Speaker 3:And, just like any good detective, you need to be thorough in your investigation.
Speaker 2:Yeah.
Speaker 3:Ask yourself those tough questions and be willing to face uncomfortable truths.
Speaker 1:Because sometimes facing those truths is the key to finding a path toward healing and growth right.
Speaker 3:It's true, by acknowledging and addressing those deeper issues, we can transform our relationship with anger and create a more peaceful and fulfilling life.
Speaker 1:You know it's interesting. As we've been talking, I'm realizing that managing anger is about so much more than just calming down in the moment.
Speaker 3:Right.
Speaker 1:It's about developing a whole new way of relating to ourselves.
Speaker 3:Yes.
Speaker 1:And to the world around us.
Speaker 3:That's a profound insight. It's about shifting our mindset from one of reactivity to one of responsiveness.
Speaker 1:It's about becoming more mindful of our emotions, more intentional in our actions and more compassionate in our interactions.
Speaker 3:And that shift in perspective can have a ripple effect.
Speaker 2:Wow.
Speaker 3:Not only on our own well-being, but also on our relationships and even on the world around us.
Speaker 1:It's a beautiful vision, isn't it?
Speaker 3:It is.
Speaker 1:A world where people are more skilled at communicating their needs, resolving conflicts peacefully and forgiving themselves and others.
Speaker 3:It's a world where anger is no longer seen as a purely destructive force, but as a source of energy that can be harnessed for positive change.
Speaker 1:Well, that brings us to the end of our deep dive into taming your inner Godzilla.
Speaker 3:It does.
Speaker 1:We've covered a lot of ground, from the subtle sabotage of passive, aggressive anger to the science backed benefits of forgiveness and the power of self-regulation.
Speaker 3:It's been a great conversation.
Speaker 1:It has. So remember you have the power to choose how you respond to anger.
Speaker 3:You do.
Speaker 1:You can choose to let it control you, or you can choose to use it as fuel for growth and transformation.
Speaker 3:That's right.
Speaker 1:It's about recognizing that anger, like all emotions, has a message for us. It's about listening to that message, understanding its wisdom and using it to create a more fulfilling and meaningful life.

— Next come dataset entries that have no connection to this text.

-- ==== Sys2Proof/Machine/PsqOps.lean ====
section
/-! DEFINITION. Prong sequencers: requests and replies, scheduling of the LUNs, die operations, offline LUNs, training,
failure and the switch to a spare (R277 to R311). -/

namespace Sys2Proof.Machine

open Sys2Proof

/-! ### Accessors -/

/-- The endpoint of a sequencer (R20). -/
def psqEp (q : Nat) : Nat := 64 + q

/-- A LUN is offline: by a timeout, by force, or because its CE failed the last training (R283, R302, R310). -/
def State.lunOff (s : State) (q l : Nat) : Bool :=
  bit (s.reg (rPSQ_LUNOFF q)) l || bit (s.reg (rPSQ_LUNOFF q)) (16 + l) ||
    (s.flag (fPSQ_TRAIN_FAIL q) && !bit (s.reg (rPSQ_TRAIN q)) (4 + l / 4))

def PsqReq.lun (r : PsqReq) : Nat := ppaLun r.ppa
def PsqReq.isRead (r : PsqReq) : Bool := r.op == 1
def PsqReq.isErase (r : PsqReq) : Bool := r.op == 3
def PsqReq.slc (r : PsqReq) : Bool := r.flags % 2 == 1
def PsqReq.more (r : PsqReq) : Bool := r.flags / 2 % 2 == 1
def PsqReq.given (r : PsqReq) : Bool := r.flags / 4 % 2 == 1
def PsqReq.bead (r : PsqReq) (i : Nat) : Nat := r.beads.getD i 0xFFFF
/-- The slots of the mask, in mask order (R292). -/
def PsqReq.masked (r : PsqReq) : List Nat := (List.range 4).filter fun k => r.mask / 2 ^ k % 2 == 1

/-- The feature address of a LUN Set or Get Features (R293). -/
def PsqReq.feature (r : PsqReq) : Nat := r.args % 256

/-- `PSQ_STAT.ACTIVE` and the LUN registers show the shadow table (R310). -/
def State.psqView (s : State) (q : Nat) : State :=
  let e := s.sq q
  let s := s.setFld (fPSQ_STAT_ACTIVE q) e.shadow.length
  (List.range 16).foldl (fun (t : State) l =>
    let mine := e.shadow.filter fun r => r.lun == l
    let busy := mine.any fun r => r.phase == 1 || r.phase == 4
    let susp := mine.any fun r => r.phase == 2
    let waits := countIf (fun (r : PsqReq) => r.phase == 0 || r.phase == 3) mine
    let t := t.setFld (fPSQ_LUN_BUSY q l) (b2n busy)
    let t := t.setFld (fPSQ_LUN_ESUSP q l) (b2n susp)
    let t := t.setFld (fPSQ_LUN_QUEUED q l) (min 15 waits)
    t.setFld (fPSQ_LUN_OFF q l) (b2n (t.lunOff q l))) s

/-! ### Requests and replies (R292 to R295) -/

/-- A request as its message carries it (R292). -/
def parseReq (now : Nat) (m : Msg) : PsqReq :=
  let p := m.payload
  { op := pGet p 0 1, flags := pGet p 1 1, replyMbx := pGet p 2 1 % 16, replyEp := pGet p 3 1 % 128, ppa := pGet p 4 5
    mask := pGet p 9 1 % 16, senses := pGet p 10 1, selector := pGet p 11 1, tag := pGet p 12 4
    beads := (List.range 12).map fun i => pGet p (16 + 2 * i) 2
    args := pGet p 40 24, src := m.src, phase := 0, sensed := false, outFlags := 0, busyNs := 0, slots := [], offs0 := []
    clamped := false, retrimmed := false, acceptedAt := now, startedAt := 0, ran := 0 }

/-- The operation is one of R293. -/
def psqOpKnown (op : Nat) : Bool := (1 ≤ op && op ≤ 8) || (0x20 ≤ op && op ≤ 0x2F)

/-- The beads that a request's operation uses: those of the masked slots and aggressors of a `READ`, all of a program, bead 0
of `PARAM`, whatever a customer operation names (R293, R294, R324). -/
def PsqReq.usedBeads (r : PsqReq) : List Nat :=
  if r.op = 1 then r.masked.map r.bead ++ ((List.range 4).map fun k => r.bead (4 + k)).filter (· != 0xFFFF)
  else if r.op = 2 then (List.range (if r.slc then 4 else 12)).map r.bead
  else if r.op = 8 then [r.bead 0]
  else if 0x20 ≤ r.op then r.beads.filter (· != 0xFFFF)
  else []

/-- Each bead is granted to the source or, with flag [2], to the sequencer (R294). -/
def State.psqBeadsGranted (s : State) (q : Nat) (r : PsqReq) : Bool :=
  r.usedBeads.all fun b => s.granted b (if r.given then psqEp q else s.mailEp r.src)

/-- The fields of a request are invalid (R292, R293, R322; log entry 42). -/
def State.psqInvalid (s : State) (q : Nat) (r : PsqReq) : Bool :=
  !psqOpKnown r.op || 8 ≤ r.flags ||
    (r.op == 1 && (2 < r.senses || r.selector % 4 == 3 || 128 ≤ r.selector)) ||
    (r.op == 2 && !r.slc && ppaPage r.ppa % 3 != 0) ||
    (0x20 ≤ r.op && !s.flag (fPSQ_SIG_CUST q)) ||
    ppaChan r.ppa != s.fld (fPSQ_CTL_CHAN q)

/-- The status with which a request is answered before any bus activity, if it is: 0x07, 0x08 or 0x04 (R292 to R294,
R302, R306). -/
def State.psqRefused (s : State) (q : Nat) (r : PsqReq) : Option Nat :=
  if (s.sq q).lost then some 8
  else if s.psqInvalid q r then some 7
  else if s.lunOff q r.lun then some 4
  else if !s.psqBeadsGranted q r then some 7
  else none

/-- The reply to a request (R295): given beads pass to the reply endpoint first (R294). -/
def State.psqReply (s : State) (q : Nat) (r : PsqReq) (status delivered data : Nat) : State :=
  let s := if r.given then
      r.usedBeads.foldl (fun (t : State) b => if t.granted b (psqEp q) then t.giveBead b (t.mailEp r.replyEp) else t) s
    else s
  let p := payloadOf ([(0, 1, r.op), (1, 1, status), (2, 1, r.outFlags), (3, 1, q), (4, 5, r.ppa), (9, 1, delivered),
    (12, 4, r.tag), (40, 16, data), (56, 4, r.busyNs)] ++ r.beads.mapIdx fun i b => (16 + 2 * i, 2, b))
  (s.psqEvent q 0).hwSend (psqEp q) r.replyEp r.replyMbx 0x151 p

/-- A block whose erase ended without a status of its own stays out of the free pool until it is erased afresh (R233, R244; log entry
164). -/
def State.eraseCut (s : State) (b : Nat) : State := if (s.blk b).state = 1 then s.eraseIndet b true else s

/-- A request leaves the shadow table with its reply. -/
def State.psqEnd (s : State) (q : Nat) (r : PsqReq) (status delivered data : Nat) : State :=
  let e := s.sq q
  let s := s.setSq q { e with shadow := e.shadow.filter fun x => decide (x ≠ r) }
  let s := if r.isErase then s.eraseCut (blockOf r.ppa) else s
  (s.psqReply q r status delivered data).psqView q

/-- The island ends a request: its reply crosses the control clasp at once, or is held back until the clasp is CLOSED again
(R115, R118). -/
def State.psqFinish (s : State) (q : Nat) (r : PsqReq) (status delivered data : Nat) : State :=
  if s.psqReach q then s.psqEnd q r status delivered data
  else
    let e := s.sq q
    let h := { r with phase := 4 }
    s.setSq q { e with shadow := e.shadow.map fun x => if x = r then h else x, ended := e.ended ++ [(h, status, delivered, data)] }

/-- Replace a request of the shadow table. -/
def State.psqPut (s : State) (q : Nat) (old new : PsqReq) : State :=
  let e := s.sq q
  s.setSq q { e with shadow := e.shadow.map fun x => if x = old then new else x }

/-! ### Starting operations (R296, R297, R300) -/

/-- The offset selector that a read goes by (R322): with `BASE` 1 in place of 0 where the look-up was lost (R351). -/
def PsqReq.sel (r : PsqReq) : Nat := if r.noBase then r.selector + 1 else r.selector

/-- The offsets of every sense of a read, what the LUN holds after them, and whether one had to be written (R297, R323). -/
def State.readOffsets (s : State) (q chan : Nat) (r : PsqReq) : Tab Int × Bool :=
  let n := sensesOf r.senses
  let t := pageType r.slc r.ppa
  (List.range n).foldl (fun (a : Tab Int × Bool) i =>
    let o := (s.senseOffsets chan r.ppa t r.sel n i).1
    (s.levelsOf chan t).foldl (fun (b : Tab Int × Bool) k =>
      let key := r.lun * 8 + (k - 1)
      let v := o.getD (k - 1) 0
      if tget b.1 key = some v then b else (tput b.1 key v, true)) a) ((s.sq q).offsets, false)

/-- A request starts on its LUN. -/
def State.psqStart (s : State) (q : Nat) (r : PsqReq) (duringErase : Bool) : State :=
  let chan := s.fld (fPSQ_CTL_CHAN q)
  if r.isRead then
    let w := s.readOffsets q chan r
    let o := s.senseOffsets chan r.ppa (pageType r.slc r.ppa) r.sel (sensesOf r.senses) 0
    let any := (List.range (sensesOf r.senses)).any fun i =>
      (s.senseOffsets chan r.ppa (pageType r.slc r.ppa) r.sel (sensesOf r.senses) i).2
    let r' := { r with
      phase := 1, startedAt := s.now, offs0 := o.1, clamped := any, sensed := false
      slots := r.masked.map fun k => ⟨k, [], false, none, 0⟩
      outFlags := r.outFlags ||| (if w.2 then 4 else 0) ||| (if duringErase then 8 else 0) }
    let s := s.psqPut q r r'
    s.setSq q { s.sq q with offsets := w.1 }
  else
    let s := s.psqPut q r { r with phase := 1, startedAt := s.now }
    let s := if r.isErase then s.eraseBegins (blockOf r.ppa) else s
    if 0x20 ≤ r.op then s.setFld (fPSQ_STAT_PC q) (0xC00 + (r.op - 0x20) * 16) else s

/-- The running erase of a LUN has run for `MINRUN` since it began or last resumed (R286 condition 6). -/
def State.minRun (s : State) (q : Nat) (r : PsqReq) : Bool := s.fld (fPSQ_SUSP_MINRUN q) * 1000 ≤ s.now - r.startedAt

/-- The requests of a LUN in arrival order. -/
def State.lunReqs (s : State) (q l : Nat) : List PsqReq := (s.sq q).shadow.filter fun r => r.lun == l

/-- The two programs are planes of one wordline (R293). -/
def samePlanes (a b : PsqReq) : Bool :=
  b.op == 2 && a.slc == b.slc && ppaPage a.ppa == ppaPage b.ppa && ppaPlane a.ppa != ppaPlane b.ppa

/-- Start the group of programs at the head of a LUN's queue, or hold its planes until the next one arrives (R293). -/
def State.psqProgram (s : State) (q : Nat) : List PsqReq → List PsqReq → State
  | held, r :: rest =>
    let fits := match held.head? with | some h => samePlanes h r | none => r.op == 2
    if !fits then s
    else if r.more then
      (s.psqPut q r { r with phase := 3 }).psqProgram q (held ++ [{ r with phase := 3 }]) rest
    else
      let t := held.foldl (fun (t : State) h => t.psqStart q h false) s
      t.psqStart q r false
  | _, [] => s

/-- A feature write that waits while an erase is suspended: not a read-level address of the record (R279, R300). -/
def State.levelFeature (s : State) (chan a : Nat) : Bool :=
  (((tgetD s.fw.records chan []).drop 26).take 8).contains (BitVec.ofNat 8 a)

/-- May start while an erase of the LUN is suspended (R300). -/
def State.overErase (s : State) (q : Nat) (r : PsqReq) : Bool :=
  r.isRead || (r.op == 4 && s.levelFeature (s.fld (fPSQ_CTL_CHAN q)) r.feature)

/-- Suspend the running erase of a LUN for a read that waits (R300). -/
def State.psqSuspend (s : State) (q l : Nat) (e : PsqReq) : State :=
  let s := s.psqPut q e { e with phase := 2, ran := e.ran + (s.now - e.startedAt) }
  s.incSat (fPSQ_LUN_SUSPN q l)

Speaker 3:It's about stepping into your own power, becoming the master of your emotions, not their slave.
Speaker 1:We hope this deep dive has equipped you with the tools and insights you need to navigate the complexities of anger. Remember to practice self-compassion, be patient with yourself and keep exploring the fascinating world of your own emotional landscape.